From the entries below, reproduce exactly the line containing "rw [fits_iff, wrap_toNat]", the line containing "rw [wrap_toNat]", and every line in between, with nothing added.

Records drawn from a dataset
▬▬▬▬▬▬▬▬▬▬

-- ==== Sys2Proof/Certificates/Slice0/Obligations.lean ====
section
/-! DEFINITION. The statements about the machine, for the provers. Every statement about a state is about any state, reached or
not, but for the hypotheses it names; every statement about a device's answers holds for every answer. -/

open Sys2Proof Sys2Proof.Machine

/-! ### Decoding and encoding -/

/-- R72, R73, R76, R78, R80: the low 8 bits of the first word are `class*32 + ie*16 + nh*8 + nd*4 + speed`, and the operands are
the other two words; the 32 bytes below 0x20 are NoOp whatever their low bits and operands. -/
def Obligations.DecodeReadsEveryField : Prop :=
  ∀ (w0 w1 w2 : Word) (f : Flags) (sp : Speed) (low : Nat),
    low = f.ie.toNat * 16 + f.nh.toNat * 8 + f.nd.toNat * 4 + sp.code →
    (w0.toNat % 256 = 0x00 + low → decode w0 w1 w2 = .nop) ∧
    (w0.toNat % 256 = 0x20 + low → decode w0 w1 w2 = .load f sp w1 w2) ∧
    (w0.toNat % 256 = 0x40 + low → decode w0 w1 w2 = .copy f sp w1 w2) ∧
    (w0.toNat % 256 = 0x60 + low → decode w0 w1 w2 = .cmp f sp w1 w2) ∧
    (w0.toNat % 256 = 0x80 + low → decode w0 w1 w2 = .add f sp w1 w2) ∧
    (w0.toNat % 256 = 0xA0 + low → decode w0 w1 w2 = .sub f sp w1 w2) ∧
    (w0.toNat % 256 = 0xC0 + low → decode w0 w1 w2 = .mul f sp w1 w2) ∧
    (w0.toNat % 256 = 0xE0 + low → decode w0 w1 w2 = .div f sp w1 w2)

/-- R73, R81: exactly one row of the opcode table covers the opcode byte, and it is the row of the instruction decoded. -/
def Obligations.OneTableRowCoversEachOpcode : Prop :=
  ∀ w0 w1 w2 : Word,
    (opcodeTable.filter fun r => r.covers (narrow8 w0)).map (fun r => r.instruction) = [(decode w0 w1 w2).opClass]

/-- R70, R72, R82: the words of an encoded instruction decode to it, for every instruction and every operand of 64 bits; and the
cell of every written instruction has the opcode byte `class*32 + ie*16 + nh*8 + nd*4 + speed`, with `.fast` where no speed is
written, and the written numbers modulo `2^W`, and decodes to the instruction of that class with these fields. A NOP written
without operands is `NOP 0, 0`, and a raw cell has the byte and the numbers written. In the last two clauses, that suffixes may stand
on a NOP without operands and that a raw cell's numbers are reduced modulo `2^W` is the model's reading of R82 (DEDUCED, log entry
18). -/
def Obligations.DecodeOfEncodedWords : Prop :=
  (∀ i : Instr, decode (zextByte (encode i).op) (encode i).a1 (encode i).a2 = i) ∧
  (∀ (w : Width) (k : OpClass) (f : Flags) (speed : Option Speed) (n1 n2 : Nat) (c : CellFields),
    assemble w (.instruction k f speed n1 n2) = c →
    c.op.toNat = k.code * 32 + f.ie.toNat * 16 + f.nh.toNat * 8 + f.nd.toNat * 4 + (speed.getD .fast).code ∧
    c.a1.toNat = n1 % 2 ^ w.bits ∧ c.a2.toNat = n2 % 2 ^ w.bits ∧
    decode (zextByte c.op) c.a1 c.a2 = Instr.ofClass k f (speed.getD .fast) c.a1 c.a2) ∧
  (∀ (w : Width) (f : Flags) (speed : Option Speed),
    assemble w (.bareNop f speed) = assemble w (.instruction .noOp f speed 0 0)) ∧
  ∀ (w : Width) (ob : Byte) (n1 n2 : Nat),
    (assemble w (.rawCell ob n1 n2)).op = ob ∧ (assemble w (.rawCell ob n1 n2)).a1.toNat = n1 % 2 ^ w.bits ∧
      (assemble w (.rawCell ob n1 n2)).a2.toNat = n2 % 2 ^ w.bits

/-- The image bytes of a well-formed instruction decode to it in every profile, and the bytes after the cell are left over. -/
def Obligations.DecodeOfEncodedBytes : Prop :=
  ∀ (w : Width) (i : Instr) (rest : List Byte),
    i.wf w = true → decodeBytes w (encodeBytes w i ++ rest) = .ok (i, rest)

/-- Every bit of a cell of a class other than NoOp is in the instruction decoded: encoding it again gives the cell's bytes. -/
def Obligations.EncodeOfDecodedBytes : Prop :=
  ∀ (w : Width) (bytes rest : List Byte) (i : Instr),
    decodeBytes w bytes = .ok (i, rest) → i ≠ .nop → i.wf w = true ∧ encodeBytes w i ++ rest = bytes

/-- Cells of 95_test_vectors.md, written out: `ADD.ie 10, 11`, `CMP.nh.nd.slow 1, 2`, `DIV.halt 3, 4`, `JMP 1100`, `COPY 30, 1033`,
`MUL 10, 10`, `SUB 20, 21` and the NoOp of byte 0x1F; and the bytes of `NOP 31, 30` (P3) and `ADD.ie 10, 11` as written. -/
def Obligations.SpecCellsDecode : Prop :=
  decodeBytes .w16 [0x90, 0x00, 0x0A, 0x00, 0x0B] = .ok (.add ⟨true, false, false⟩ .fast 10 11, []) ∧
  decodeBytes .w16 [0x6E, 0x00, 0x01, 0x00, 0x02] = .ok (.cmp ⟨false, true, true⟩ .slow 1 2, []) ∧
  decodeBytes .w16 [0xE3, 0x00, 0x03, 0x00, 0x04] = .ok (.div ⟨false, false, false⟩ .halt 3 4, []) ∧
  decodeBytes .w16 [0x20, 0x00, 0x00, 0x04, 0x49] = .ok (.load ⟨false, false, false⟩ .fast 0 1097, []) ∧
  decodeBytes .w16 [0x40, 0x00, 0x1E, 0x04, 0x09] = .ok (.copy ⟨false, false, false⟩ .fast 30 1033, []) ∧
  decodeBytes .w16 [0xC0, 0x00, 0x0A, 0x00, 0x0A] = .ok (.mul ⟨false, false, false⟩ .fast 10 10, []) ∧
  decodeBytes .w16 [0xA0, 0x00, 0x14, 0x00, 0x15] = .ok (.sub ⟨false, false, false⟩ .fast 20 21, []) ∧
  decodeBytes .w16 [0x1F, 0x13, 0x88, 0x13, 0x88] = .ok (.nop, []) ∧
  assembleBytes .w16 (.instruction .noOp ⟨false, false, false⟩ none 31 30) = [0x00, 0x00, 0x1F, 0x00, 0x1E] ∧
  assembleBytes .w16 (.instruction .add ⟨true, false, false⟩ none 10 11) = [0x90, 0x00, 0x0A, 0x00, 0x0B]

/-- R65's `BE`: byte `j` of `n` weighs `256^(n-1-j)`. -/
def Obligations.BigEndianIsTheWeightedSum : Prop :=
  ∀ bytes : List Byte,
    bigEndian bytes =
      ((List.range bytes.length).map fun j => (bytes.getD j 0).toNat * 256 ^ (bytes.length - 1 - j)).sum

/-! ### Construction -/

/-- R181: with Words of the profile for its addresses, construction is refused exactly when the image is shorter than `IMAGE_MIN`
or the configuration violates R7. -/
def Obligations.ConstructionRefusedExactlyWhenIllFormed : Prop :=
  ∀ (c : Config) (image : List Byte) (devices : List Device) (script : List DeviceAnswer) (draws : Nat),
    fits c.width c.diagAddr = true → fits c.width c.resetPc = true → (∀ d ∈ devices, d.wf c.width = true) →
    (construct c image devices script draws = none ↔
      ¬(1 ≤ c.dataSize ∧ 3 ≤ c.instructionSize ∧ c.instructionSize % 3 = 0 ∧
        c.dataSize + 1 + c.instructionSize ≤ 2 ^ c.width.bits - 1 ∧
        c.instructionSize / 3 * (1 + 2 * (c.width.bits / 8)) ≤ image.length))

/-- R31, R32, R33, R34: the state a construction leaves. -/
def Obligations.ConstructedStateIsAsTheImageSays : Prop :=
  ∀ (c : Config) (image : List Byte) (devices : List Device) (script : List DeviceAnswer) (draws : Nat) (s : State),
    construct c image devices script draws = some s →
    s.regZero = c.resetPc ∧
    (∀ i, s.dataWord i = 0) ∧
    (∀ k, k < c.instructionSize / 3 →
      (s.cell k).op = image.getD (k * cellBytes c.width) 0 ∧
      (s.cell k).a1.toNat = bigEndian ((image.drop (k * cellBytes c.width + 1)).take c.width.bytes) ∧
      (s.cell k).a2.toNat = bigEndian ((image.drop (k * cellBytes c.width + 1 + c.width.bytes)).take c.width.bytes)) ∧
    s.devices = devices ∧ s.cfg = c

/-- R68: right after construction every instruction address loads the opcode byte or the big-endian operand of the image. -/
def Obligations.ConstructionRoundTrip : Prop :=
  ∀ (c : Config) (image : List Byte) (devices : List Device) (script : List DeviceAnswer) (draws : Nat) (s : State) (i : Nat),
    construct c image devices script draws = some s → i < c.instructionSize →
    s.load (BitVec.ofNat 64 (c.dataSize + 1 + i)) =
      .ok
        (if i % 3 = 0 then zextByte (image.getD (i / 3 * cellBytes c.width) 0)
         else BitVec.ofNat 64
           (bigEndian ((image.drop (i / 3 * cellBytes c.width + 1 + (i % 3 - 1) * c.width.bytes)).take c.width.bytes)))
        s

▬▬▬▬▬▬▬▬▬▬

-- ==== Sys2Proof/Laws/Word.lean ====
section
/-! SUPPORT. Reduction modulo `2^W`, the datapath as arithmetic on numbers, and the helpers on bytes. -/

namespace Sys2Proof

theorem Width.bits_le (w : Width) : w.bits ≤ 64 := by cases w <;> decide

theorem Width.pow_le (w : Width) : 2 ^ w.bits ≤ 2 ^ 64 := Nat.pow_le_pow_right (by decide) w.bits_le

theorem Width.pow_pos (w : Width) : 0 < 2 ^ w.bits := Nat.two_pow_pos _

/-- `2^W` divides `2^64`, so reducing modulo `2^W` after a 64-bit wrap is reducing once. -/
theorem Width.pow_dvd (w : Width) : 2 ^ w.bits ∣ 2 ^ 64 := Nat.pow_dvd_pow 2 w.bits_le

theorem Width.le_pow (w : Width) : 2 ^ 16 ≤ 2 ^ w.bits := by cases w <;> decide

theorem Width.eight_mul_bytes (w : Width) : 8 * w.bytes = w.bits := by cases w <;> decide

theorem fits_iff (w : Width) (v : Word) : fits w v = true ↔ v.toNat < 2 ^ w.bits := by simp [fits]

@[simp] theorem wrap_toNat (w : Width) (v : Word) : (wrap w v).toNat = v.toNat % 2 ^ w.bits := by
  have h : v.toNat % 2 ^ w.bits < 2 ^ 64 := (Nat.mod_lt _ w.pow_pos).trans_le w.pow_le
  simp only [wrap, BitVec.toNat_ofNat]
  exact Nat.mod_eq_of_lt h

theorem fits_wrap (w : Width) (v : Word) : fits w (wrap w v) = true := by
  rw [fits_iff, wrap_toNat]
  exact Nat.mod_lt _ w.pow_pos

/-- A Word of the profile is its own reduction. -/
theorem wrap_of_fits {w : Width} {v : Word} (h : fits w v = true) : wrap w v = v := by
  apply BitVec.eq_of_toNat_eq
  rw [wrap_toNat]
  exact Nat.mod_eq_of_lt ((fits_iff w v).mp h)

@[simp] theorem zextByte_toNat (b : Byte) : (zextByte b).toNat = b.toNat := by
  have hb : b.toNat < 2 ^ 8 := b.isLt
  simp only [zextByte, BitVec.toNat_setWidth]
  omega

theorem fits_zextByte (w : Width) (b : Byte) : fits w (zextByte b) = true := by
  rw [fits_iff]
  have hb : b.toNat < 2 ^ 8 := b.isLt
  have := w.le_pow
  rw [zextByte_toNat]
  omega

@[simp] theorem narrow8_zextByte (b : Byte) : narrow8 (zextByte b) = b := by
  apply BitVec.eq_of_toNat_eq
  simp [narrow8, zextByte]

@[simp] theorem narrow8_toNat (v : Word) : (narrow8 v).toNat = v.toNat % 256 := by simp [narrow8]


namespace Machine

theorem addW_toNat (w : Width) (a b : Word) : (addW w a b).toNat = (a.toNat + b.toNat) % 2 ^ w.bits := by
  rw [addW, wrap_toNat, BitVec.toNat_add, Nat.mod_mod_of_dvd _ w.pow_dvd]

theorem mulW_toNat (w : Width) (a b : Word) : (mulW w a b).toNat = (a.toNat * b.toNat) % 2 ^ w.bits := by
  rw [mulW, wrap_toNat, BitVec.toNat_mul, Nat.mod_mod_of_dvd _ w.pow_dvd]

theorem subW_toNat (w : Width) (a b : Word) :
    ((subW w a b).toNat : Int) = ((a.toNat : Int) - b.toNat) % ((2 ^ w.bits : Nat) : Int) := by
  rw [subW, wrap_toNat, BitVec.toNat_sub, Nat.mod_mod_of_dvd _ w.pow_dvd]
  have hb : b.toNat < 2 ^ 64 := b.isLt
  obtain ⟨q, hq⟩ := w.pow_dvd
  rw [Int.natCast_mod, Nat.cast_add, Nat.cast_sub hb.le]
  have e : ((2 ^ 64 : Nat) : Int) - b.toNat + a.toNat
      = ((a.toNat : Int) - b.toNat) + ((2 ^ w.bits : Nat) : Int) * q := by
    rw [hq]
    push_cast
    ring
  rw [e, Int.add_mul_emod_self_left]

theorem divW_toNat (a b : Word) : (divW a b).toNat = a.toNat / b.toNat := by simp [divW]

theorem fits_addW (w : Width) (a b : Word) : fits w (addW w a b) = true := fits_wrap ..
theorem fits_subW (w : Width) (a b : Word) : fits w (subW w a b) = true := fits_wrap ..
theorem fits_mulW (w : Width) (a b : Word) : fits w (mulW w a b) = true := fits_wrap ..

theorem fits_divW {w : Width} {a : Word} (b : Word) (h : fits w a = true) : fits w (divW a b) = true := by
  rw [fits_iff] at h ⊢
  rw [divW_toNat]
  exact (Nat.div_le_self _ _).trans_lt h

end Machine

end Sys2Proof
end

▬▬▬▬▬▬▬▬▬▬

= Result for this exercise =
  rw [fits_iff, wrap_toNat]
  exact Nat.mod_lt _ w.pow_pos

/-- A Word of the profile is its own reduction. -/
theorem wrap_of_fits {w : Width} {v : Word} (h : fits w v = true) : wrap w v = v := by
  apply BitVec.eq_of_toNat_eq
  rw [wrap_toNat]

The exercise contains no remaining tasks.